Second, the points cluster along a straight line. When this occurs, the relationship is called a linear relationship.
Figure 3.3 shows a scatter plot of Arm Strength and Grip Strength from 149 individuals working in physically demanding jobs including electricians, construction and maintenance workers, and auto mechanics. Not surprisingly, the stronger someone’s grip, the stronger their arm tends to be. There is therefore a positive association between these variables. Although the points cluster along a line, they are not clustered quite as closely as they are for the scatter plot of spousal age.
Not all scatter plots show linear relationships. Figure 3.4 shows the results of an experiment conducted by Galileo on projectile motion.2 In the experiment, Galileo rolled balls down an incline and measured how far they traveled as a function of the release height. It is clear from Figure 3.4 that the relationship between “Release Height” and “Distance Traveled” is not described well by a straight line: If you drew a line connecting the lowest point and the highest point, all of the remaining points would be above the line. The data are better fit by a parabola (a type of curved line).

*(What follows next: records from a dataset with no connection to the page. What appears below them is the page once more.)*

-- ==== Sys2Proof/Laws/Ring.lean ====
section
/-! SUPPORT. The ring operations keep the ring invariant (R17, R19), and what each makes of the contents. -/

namespace Sys2Proof.Machine

variable {c : CdcMode} {R : Ring} {d b : Byte}

/-- Different offsets below the capacity are different slots. -/
theorem slot_inj {h n i j : Nat} (hi : i < n) (hj : j < n) (e : (h + i) % n = (h + j) % n) : i = j := by
  have : i ≡ j [MOD n] := Nat.ModEq.add_left_cancel' h e
  simpa [Nat.ModEq, Nat.mod_eq_of_lt hi, Nat.mod_eq_of_lt hj] using this

theorem slot_lt (hR : R.Base) (k : Nat) : R.slot k < R.N := Nat.mod_lt _ hR.capacity

/-- In a ring that is not full the slot at `tail` is the one after the occupied ones. -/
theorem Ring.Inv.slot_count (hR : R.Inv c) : R.slot R.count = R.tail := hR.cursors

theorem Ring.Inv.tail_free (hR : R.Inv c) (hlt : R.count < R.N) {k : Nat} (hk : k < R.count) : R.slot k ≠ R.tail := by
  rw [← hR.slot_count]
  intro e
  have := slot_inj (by omega : k < R.N) hlt e
  omega

/-- The occupied slots after a push are the old ones and the one written. -/
theorem push_slot (k : Nat) : (R.push c d).slot k = R.slot k := rfl

/-- The producer's and the consumer's tests as statements (R25). -/
theorem full_true : R.full = true ↔ R.viewp = R.N := decide_eq_true_iff
theorem full_false : R.full = false ↔ R.viewp ≠ R.N := decide_eq_false_iff_not
theorem avail_true : R.avail = true ↔ 0 < R.viewc := decide_eq_true_iff
theorem avail_false : R.avail = false ↔ R.viewc = 0 := by
  rw [Ring.avail, decide_eq_false_iff_not, Nat.not_lt, Nat.le_zero]

/-- What the producer's test says of the true occupancy (R42, R56). -/
theorem Ring.Inv.count_lt (hR : R.Inv c) (hf : R.full = false) : R.viewp < R.N ∧ R.count < R.N := by
  have := hR.viewp_le
  have := full_false.1 hf
  have hv : R.viewp = R.count + R.pendPop := rfl
  omega

/-- What the consumer's test says of the true occupancy (R41, R56). -/
theorem count_pos (ha : R.avail = true) : 0 < R.count := by
  have := avail_true.1 ha
  have hv : R.viewc = R.count - R.pendPush := rfl
  omega

/-- An accepted push keeps the ring invariant. -/
theorem push_inv (hR : R.Inv c) (hf : R.full = false) : (R.push c d).Inv c := by
  obtain ⟨hv, hlt⟩ := hR.count_lt hf
  have hN := hR.capacity
  refine ⟨⟨hN, write_wf hR.canonical _ _, write_within hR.bounded hR.tail_lt _⟩, hR.head_lt, Nat.mod_lt _ hN, hlt, ?_, ?_,
    ?_, ?_, ?_⟩
  · rw [push_head, push_count, push_N, push_tail, ← hR.cursors, Nat.mod_add_mod, Nat.add_assoc]
  · intro k hk
    rw [push_slot, push_storage, read_write]
    split
    · rfl
    · rename_i hne
      refine hR.occupied k ?_
      rcases Nat.lt_or_ge k R.count with h | h
      · exact h
      · rw [push_count] at hk
        obtain rfl : k = R.count := by omega
        exact absurd hR.slot_count hne
  · have := hR.pendPush_le
    cases c <;> simp <;> omega
  · simp only [Ring.viewp, push_count, push_pendPop, push_N] at *
    omega
  · intro hc
    simpa [hc] using hR.exact_tokens hc

/-- A pop keeps the ring invariant. -/
theorem dropHead_inv (hR : R.Inv c) (ha : R.avail = true) : (R.dropHead c).Inv c := by
  have hpos := count_pos ha
  have hN := hR.capacity
  have hcount := hR.count_le
  refine ⟨⟨hN, hR.canonical, hR.bounded⟩, Nat.mod_lt _ hN, hR.tail_lt, ?_, ?_, ?_, ?_, ?_, ?_⟩
  · rw [dropHead_count, dropHead_N]; omega
  · rw [dropHead_head, dropHead_count, dropHead_N, dropHead_tail, ← hR.cursors, Nat.mod_add_mod]
    congr 1; omega
  · intro k hk
    have e : (R.dropHead c).slot k = R.slot (k + 1) := by
      simp only [Ring.slot, dropHead_head, dropHead_N, Nat.mod_add_mod]
      congr 1; omega
    rw [e, dropHead_storage]
    exact hR.occupied _ (by rw [dropHead_count] at hk; omega)
  · have := hR.pendPush_le
    have := avail_true.1 ha
    have hv : R.viewc = R.count - R.pendPush := rfl
    rw [dropHead_pendPush, dropHead_count]
    omega
  · have := hR.viewp_le
    simp only [Ring.viewp, dropHead_count, dropHead_pendPop, dropHead_N] at *
    cases c <;> simp <;> omega
  · intro hc
    simpa [hc] using hR.exact_tokens hc

/-- A reset ring meets the ring invariant, whatever it held (R33). -/
theorem clear_inv (hR : R.Base) : R.clear.Inv c :=
  ⟨⟨hR.capacity, hR.canonical, hR.bounded⟩, hR.capacity, hR.capacity, Nat.zero_le _, Nat.zero_mod _,
    fun _ h => absurd h (Nat.not_lt_zero _), Nat.le_refl _, Nat.zero_le _, fun _ => ⟨rfl, rfl⟩⟩

/-- Delivering a token keeps the ring invariant. -/
theorem deliverPush_inv (hR : R.Inv c) : R.deliverPush.Inv c :=
  { hR with
    pendPush_le := Nat.le_trans (Nat.sub_le _ _) hR.pendPush_le
    exact_tokens := fun hc => by simp [Ring.deliverPush, hR.exact_tokens hc] }

theorem deliverPop_inv (hR : R.Inv c) : R.deliverPop.Inv c :=
  { hR with
    viewp_le := Nat.le_trans (Nat.add_le_add_left (Nat.sub_le _ _) _) hR.viewp_le
    exact_tokens := fun hc => by simp [Ring.deliverPop, hR.exact_tokens hc] }

/-- The oldest byte can be read whenever the consumer sees one (R41, R50). -/
theorem Ring.Inv.pop_some (hR : R.Inv c) (ha : R.avail = true) : ∃ b, R.pop c = some (b, R.dropHead c) := by
  obtain ⟨b, hb⟩ := Option.isSome_iff_exists.1 (hR.occupied 0 (count_pos ha))
  refine ⟨b, pop_eq_some.2 ⟨?_, rfl⟩⟩
  rwa [Ring.slot, Nat.add_zero, Nat.mod_eq_of_lt hR.head_lt] at hb

/-- A push appends its byte to the contents (R88). -/
theorem contents_push (hR : R.Inv c) (hf : R.full = false) : (R.push c d).contents = R.contents ++ [d] := by
  obtain ⟨-, hlt⟩ := hR.count_lt hf
  unfold Ring.contents
  rw [push_count, List.range_succ, List.filterMap_append]
  congr 1
  · refine List.filterMap_congr fun k hk => ?_
    rw [push_slot, push_storage, read_write, if_neg (hR.tail_free hlt (List.mem_range.1 hk))]
  · simp [push_slot, read_write, hR.slot_count]

/-- A pop takes the oldest byte off the contents (R88). -/
theorem contents_pop {R' : Ring} (hR : R.Inv c) (ha : R.avail = true) (h : R.pop c = some (b, R')) :
    R.contents = b :: R'.contents := by
  obtain ⟨hb, rfl⟩ := pop_eq_some.1 h
  obtain ⟨n, hn⟩ : ∃ n, R.count = n + 1 := ⟨R.count - 1, by have := count_pos ha; omega⟩
  have h0 : R.slot 0 = R.head := by rw [Ring.slot, Nat.add_zero, Nat.mod_eq_of_lt hR.head_lt]
  unfold Ring.contents
  rw [hn, List.range_succ_eq_map, List.filterMap_cons, h0, hb, dropHead_count, hn, Nat.add_sub_cancel,
    List.filterMap_map]
  refine congrArg _ (List.filterMap_congr fun k _ => ?_)
  simp only [Function.comp_apply, dropHead_storage, Ring.slot, dropHead_head, dropHead_N, Nat.mod_add_mod]
  congr 2; omega

@[simp] theorem contents_clear : R.clear.contents = [] := rfl
@[simp] theorem contents_deliverPush : R.deliverPush.contents = R.contents := rfl
@[simp] theorem contents_deliverPop : R.deliverPop.contents = R.contents := rfl

end Sys2Proof.Machine
end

Scatter plots that show linear relationships between variables can differ in several ways including the slope of the line about which they cluster and how tightly the points cluster about the line. We now turn our attention to a statistical measure of the strength of the relationship between two quantitative variables.
3.2 What is Correlation?3
The Pearson product-moment correlation coefficient is a measure of the strength of the linear relationship between two variables. It is referred to as Pearson’s correlation or simply as the correlation coefficient. If the relationship between the variables is not linear, then the correlation coefficient does not adequately represent the strength of the relationship between the variables.
The symbol for Pearson’s correlation is “\(\rho\)” when it is measured in the population and “r” when it is measured in a sample. Because we will be dealing almost exclusively with samples, we will use r to represent Pearson’s correlation unless otherwise noted.

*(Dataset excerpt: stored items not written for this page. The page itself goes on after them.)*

-- ==== Sys2Proof/Tests/Slice0.lean ====
section
/-! SUPPORT. Own tests: the checks of WellFormed.lean refuse ill-formed data; words written out bit by bit decode as
30_encoding.md and vector V1 say; single operations give the results of 95_test_vectors.md; and every obligation with
hypotheses has a state and operands that meet them all. Expected results are taken from spec/, not from the model. -/

namespace Sys2Proof.Tests

open Sys2Proof Sys2Proof.Machine

/-! ### Helpers -/

/-- The state after a list of operations from power-on. -/
def after (c : Config) (ops : List Instr) : State :=
  match runOps ops (State.powerOn c) with
  | .next s => s
  | .fault _ | .refused _ => State.powerOn c

/-- The next state of an operation, where it has one. -/
def next? : Result → Option State
  | .next s => some s
  | .fault _ | .refused _ => none

/-- What an operation makes of port 0, and its answer. -/
def see (i : Instr) (s : State) : Option (Port × Response) := (next? (exec i s)).map fun t => (t.port0, t.resp)

/-- The default of 95_test_vectors.md on port 0, a direct port 1, and the same under `LAGGED`. -/
def exactC : Config := Config.reference
def laggedC : Config := { Config.reference with cdc := .lagged }
/-- Port 0 polled, both rings of capacity 1; port 1 as before. -/
def polledC : Config := { Config.reference with port0 := { rxMode := .polled, nRx := 1, txMode := .queued 1 } }

abbrev bothUp : List Instr := [.init .p0, .init .p1]
/-- Both ports initialised, nothing buffered. -/
def up : State := after exactC bothUp
def upLagged : State := after laggedC bothUp
/-- Port 0 with A, B, C buffered (`tail` at the last slot). -/
def three : State := after exactC (bothUp ++ [.rxpush .p0 0x41, .rxpush .p0 0x42, .rxpush .p0 0x43])
/-- Port 0 with A, B, C, D buffered: full. -/
def four : State := after exactC (bothUp ++ [.rxpush .p0 0x41, .rxpush .p0 0x42, .rxpush .p0 0x43, .rxpush .p0 0x44])
/-- Port 0 with X, Y in its transmit ring: full; the interrupt is pending. -/
def txFull : State := after exactC (bothUp ++ [.putch .p0 0x58, .putch .p0 0x59])
/-- Port 0 armed with an empty transmit ring, the register free (P2 before its last line). -/
def txSpent : State := after exactC (bothUp ++ [.putch .p0 0x58, .txdrain .p0, .txdone .p0])
/-- Port 1, direct, with its register busy. -/
def busy : State := after exactC (bothUp ++ [.putch .p1 0x90])

/-! ### WellFormed: each check refuses an ill-formed term -/

theorem test_word_reserved_op_refused : Word.opDefined 0xD000 = false ∧ Word.opDefined 0xC000 = true := by decide
theorem test_word_reserved_bits_refused : Word.zClear 0x4200 = false ∧ Word.zClear 0x4800 = true := by decide
theorem test_word_stray_data_refused : Word.dataClear 0x3001 = false ∧ Word.dataClear 0x1041 = true := by decide
theorem test_word_reserved_channel_refused :
    Word.channelDefined 0xB005 = false ∧ Word.channelDefined 0xB004 = true := by decide
theorem test_word_ill_formed_refused : Word.wellFormed 0x0100 = false ∧ Word.wellFormed 0xC800 = true := by decide
theorem test_txMode_capacity_zero_refused : (TxMode.queued 0).wellFormed = false := by decide
theorem test_portConfig_capacity_zero_refused :
    (PortConfig.mk .polled 0 .direct).wellFormed = false ∧ (PortConfig.mk .polled 1 .direct).wellFormed = true := by
  decide
theorem test_config_capacity_zero_refused :
    ({ Config.reference with port1 := ⟨.polled, 1, .queued 0⟩ } : Config).wellFormed = false ∧
      Config.reference.wellFormed = true := by decide
theorem test_unterminated_string_refused : nullTerminated [0x48, 0x69] = false ∧ nullTerminated [0x48, 0] = true := by
  decide

/-! ### Decoding: words written out from the pattern column of R64 (op, p, z, d) -/

theorem test_decode_init : decode 0b0000_0_000_00000000 = .op (.init .p0) := by decide
theorem test_decode_rxpush : decode 0b0001_1_000_11111111 = .op (.rxpush .p1 0xFF) := by decide
theorem test_decode_rxerr : decode 0b0010_1_000_01111111 = .op (.rxerr .p1 0x7F) := by decide
theorem test_decode_rxavail : decode 0b0011_1_000_00000000 = .op (.rxavail .p1) := by decide
theorem test_decode_getch : decode 0b0100_0_000_00000000 = .op (.getch .p0) := by decide
theorem test_decode_rxflush : decode 0b0101_1_000_00000000 = .op (.rxflush .p1) := by decide
theorem test_decode_putch : decode 0b0110_0_000_01011000 = .op (.putch .p0 0x58) := by decide
theorem test_decode_txdrain : decode 0b0111_1_000_00000000 = .op (.txdrain .p1) := by decide
theorem test_decode_txrdy : decode 0b1000_0_000_00000000 = .op (.txrdy .p0) := by decide
theorem test_decode_errq : decode 0b1001_1_000_00000000 = .op (.errq .p1) := by decide
theorem test_decode_errclr : decode 0b1010_0_000_00000000 = .op (.errclr .p0) := by decide
theorem test_decode_syncRxpush : decode 0b1011_0_000_00000000 = .op (.syncRxpush .p0) := by decide
theorem test_decode_syncRxpop : decode 0b1011_0_000_00000001 = .op (.syncRxpop .p0) := by decide
theorem test_decode_syncTxpush : decode 0b1011_1_000_00000010 = .op (.syncTxpush .p1) := by decide
theorem test_decode_syncTxpop : decode 0b1011_0_000_00000011 = .op (.syncTxpop .p0) := by decide
theorem test_decode_syncErr : decode 0b1011_1_000_00000100 = .op (.syncErr .p1) := by decide
theorem test_decode_txdone : decode 0b1100_1_000_00000000 = .op (.txdone .p1) := by decide
/-- The invalid words of V1. -/
theorem test_decode_invalid :
    decode 0xFFFF = .invalid .reservedBits ∧ decode 0xD000 = .invalid .reservedOp ∧
    decode 0x1441 = .invalid .reservedBits ∧ decode 0x70FF = .invalid .strayData ∧
    decode 0xB005 = .invalid .reservedChannel ∧ decode 0xB0FF = .invalid .reservedChannel := by decide
theorem test_encode_putch : encode (.putch .p1 0x58) = 0x6858 := by decide
theorem test_decodeTableWord : decodeTableWord 16 0x1041 = some (.rxpush .p0 0x41) ∧ decodeTableWord 16 0xD000 = none := by
  decide
/-- R64: the rows are disjoint as mask and match. -/
theorem test_opTable_disjoint :
    opTable.Pairwise fun r r' => r.pattern &&& (r.mask &&& r'.mask) ≠ r'.pattern &&& (r.mask &&& r'.mask) := by decide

Pearson’s r can range from -1 to 1. An r of -1 indicates a perfect negative linear relationship between variables, an r of 0 indicates no linear relationship between variables, and an r of 1 indicates a perfect positive linear relationship between variables. Figure 3.5 shows a scatter plot for which r = 1.
With real data, you would not expect to get values of r of exactly -1, 0, or 1. The data for spousal ages shown earlier in this chapter in Figure 3.2 has an r of 0.97.

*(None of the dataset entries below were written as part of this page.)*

-- ==== Sys2Proof/Config.lean ====
section
/-! DEFINITION. The implementation parameters of 00_scope R7 that are values (the widths are types, in Word.lean).
There is no free value: the spec leaves no result open (93_implementation_defined §1). -/

namespace Sys2Proof.Config

/-- `MAX_PROGRAM_LEN` (00_scope R7, 70_reset_and_hazards R100; the spec's decision D3). -/
def maxProgramLen : Nat := 0xFFFF

/-- What an in-bounds address of the program that the cell list does not list reads as.
DESIGN CHOICE (log 3), safe: it is how a program byte 0x00 is held, not a value for a byte nobody supplied. -/
def unlistedByte : Byte := 0x00#8

end Sys2Proof.Config
end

The relationship between grip strength and arm strength depicted in Figure 3.3 (also described in the introductory section) is 0.63.
3.3 How Correlation is Calculated4
There are several formulas that can be used to compute Pearson’s correlation. Some formulas make more conceptual sense whereas others are easier to actually compute. We are going to begin with a formula that makes more conceptual sense.
We are going to compute the correlation between the variables \(X\) and \(Y\) shown in Table 3.3. We begin by computing the mean for \(X\) and subtracting this mean from all values of \(X\). The new variable is called “x.” The variable “y” is computed similarly. The variables x and y are said to be deviation scores because each score is a deviation from the mean. Notice that the means of x and y are both 0. Next we create a new column by multiplying x and y.
Before proceeding with the calculations, let’s consider why the sum of the xy column reveals the relationship between \(X\) and \(Y\). If there were no relationship between \(X\) and \(Y\), then positive values of x would be just as likely to be paired with negative values of y as with positive values. This would make negative values of xy as likely as positive values and the sum would be small. On the other hand, consider Table 3.3 in which high values of \(X\) are associated with high values of \(Y\) and low values of \(X\) are associated with low values of \(Y\). You can see that positive values of x are associated with positive values of y and negative values of x are associated with negative values of y. In all cases, the product of x and y is positive, resulting in a high total for the xy column. Finally, if there were a negative relationship then positive values of x would be associated with negative values of y and negative values of x would be associated with positive values of y. This would lead to negative values for xy.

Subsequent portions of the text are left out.